Saved data entries:
/-- VSLDN: Slides va down by the amount in gb into vd. (R174) -/
def execVsldn (d a b : BitVec 5) (p : BitVec 6) (s : State) : Out :=
  vexact (wV 25 d a b p 15) [b] (some a) none d false
    { pm := p, src := some (((actives s p).map (· + (s.thr.reg b).toNat)).filter (fun j => decide (j < s.est.vl))) }
    (fun s => actives s p)
    (fun s i j => if j + (s.thr.reg b).toNat < s.est.vl then valA s.est i (j + (s.thr.reg b).toNat) else 0) s

/-- VMOV: Copies va into vd at the destination width. (R153) -/
def execVmov (d a : BitVec 5) (p : BitVec 6) (s : State) : Out :=
  vexact (wV 26 d a 0 p 0) [] (some a) none d false { pm := p } (fun s => actives s p)
    (fun s i j => (i.rawA s.est.wd s.est.sa j : Nat)) s

/-- VNOT: Writes the bitwise NOT of va into vd. (R153) -/
def execVnot (d a : BitVec 5) (p : BitVec 6) (s : State) : Out :=
  vun (wV 26 d a 0 p 1) d a p s (fun _ x => compl x)

/-- VNEG: Writes the negation of va into vd. (R153) -/
def execVneg (d a : BitVec 5) (p : BitVec 6) (s : State) : Out :=
  vun (wV 26 d a 0 p 2) d a p s (fun _ x => -x)

/-- VABS: Writes the absolute value of va into vd. (R153) -/
def execVabs (d a : BitVec 5) (p : BitVec 6) (s : State) : Out :=
  vun (wV 26 d a 0 p 3) d a p s (fun _ x => (x.natAbs : Nat))

/-- VCVT: Converts va to the destination width and signedness into vd. (R153) -/
def execVcvt (d a : BitVec 5) (p : BitVec 6) (s : State) : Out :=
  vun (wV 26 d a 0 p 4) d a p s (fun _ x => x)

/-- VSATC: Clamps va to the destination range into vd. (R153) -/
def execVsatc (d a : BitVec 5) (p : BitVec 6) (s : State) : Out :=
  vun (wV 26 d a 0 p 5) d a p s (fun e x => clampD e.wd e.sd x)

/-- VHAD: Performs an unnormalised Walsh-Hadamard transform over groups of 2^k elements. (R154) -/
def execVhad (d a k : BitVec 5) (p : BitVec 6) (s : State) : Out :=
  vexact (wV 26 d a k p 6) [] (some a) none d false { checked := false, pm := p } (fun s => actives s p)
    (fun s i j => hadamard s.est i k.toNat j) s

/-- VIDX: Writes start plus j times step into each element of vd. (R155) -/
def execVidx (d : BitVec 5) (sf t : BitVec 8) (s : State) : Out :=
  vexact (wVX 27 d sf t 0) [] none none d false {} (fun s => topJs s.hart s.est (laneBase s.hart s.who))
    (fun _ _ j => sf.toInt + j * t.toInt) s

/-- An integer compare of A with B or with the scalar (R156). -/
def vcmpInt (w : BitVec 32) (d : BitVec 6) (a b : BitVec 5) (p : BitVec 6) (scalar : Bool) (s : State)
    (cond : Int → Int → Bool) : Out :=
  vcmp w (if scalar then [b] else []) (some a) (if scalar then none else some b) d p
    (fun s i j => (cond (valA s.est i j) (if scalar then valS s.est (s.thr.reg b) else valB s.est i j), 0)) s

/-- VCEQ: Sets pd where va equals vb. (R156) -/
def execVceq (d : BitVec 6) (a b : BitVec 5) (p : BitVec 6) (s : State) : Out :=
  vcmpInt (wVC 28 d a b p 0) d a b p false s (fun x y => x == y)

/-- VCNE: Sets pd where va differs from vb. (R156) -/
def execVcne (d : BitVec 6) (a b : BitVec 5) (p : BitVec 6) (s : State) : Out :=
  vcmpInt (wVC 28 d a b p 1) d a b p false s (fun x y => x != y)

/-- VCLT: Sets pd where va is less than vb. (R156) -/
def execVclt (d : BitVec 6) (a b : BitVec 5) (p : BitVec 6) (s : State) : Out :=
  vcmpInt (wVC 28 d a b p 2) d a b p false s (fun x y => decide (x < y))

/-- VCLE: Sets pd where va is at most vb. (R156) -/
def execVcle (d : BitVec 6) (a b : BitVec 5) (p : BitVec 6) (s : State) : Out :=
  vcmpInt (wVC 28 d a b p 3) d a b p false s (fun x y => decide (x ≤ y))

** Assignment **
Repeat the entries above verbatim, but only from the line that has "def execVabs (d" down to the line that has "vd. (R155) -/", inclusive.

** Task answer **
def execVabs (d a : BitVec 5) (p : BitVec 6) (s : State) : Out :=
  vun (wV 26 d a 0 p 3) d a p s (fun _ x => (x.natAbs : Nat))

/-- VCVT: Converts va to the destination width and signedness into vd. (R153) -/
def execVcvt (d a : BitVec 5) (p : BitVec 6) (s : State) : Out :=
  vun (wV 26 d a 0 p 4) d a p s (fun _ x => x)

/-- VSATC: Clamps va to the destination range into vd. (R153) -/
def execVsatc (d a : BitVec 5) (p : BitVec 6) (s : State) : Out :=
  vun (wV 26 d a 0 p 5) d a p s (fun e x => clampD e.wd e.sd x)

/-- VHAD: Performs an unnormalised Walsh-Hadamard transform over groups of 2^k elements. (R154) -/
def execVhad (d a k : BitVec 5) (p : BitVec 6) (s : State) : Out :=
  vexact (wV 26 d a k p 6) [] (some a) none d false { checked := false, pm := p } (fun s => actives s p)
    (fun s i j => hadamard s.est i k.toNat j) s

/-- VIDX: Writes start plus j times step into each element of vd. (R155) -/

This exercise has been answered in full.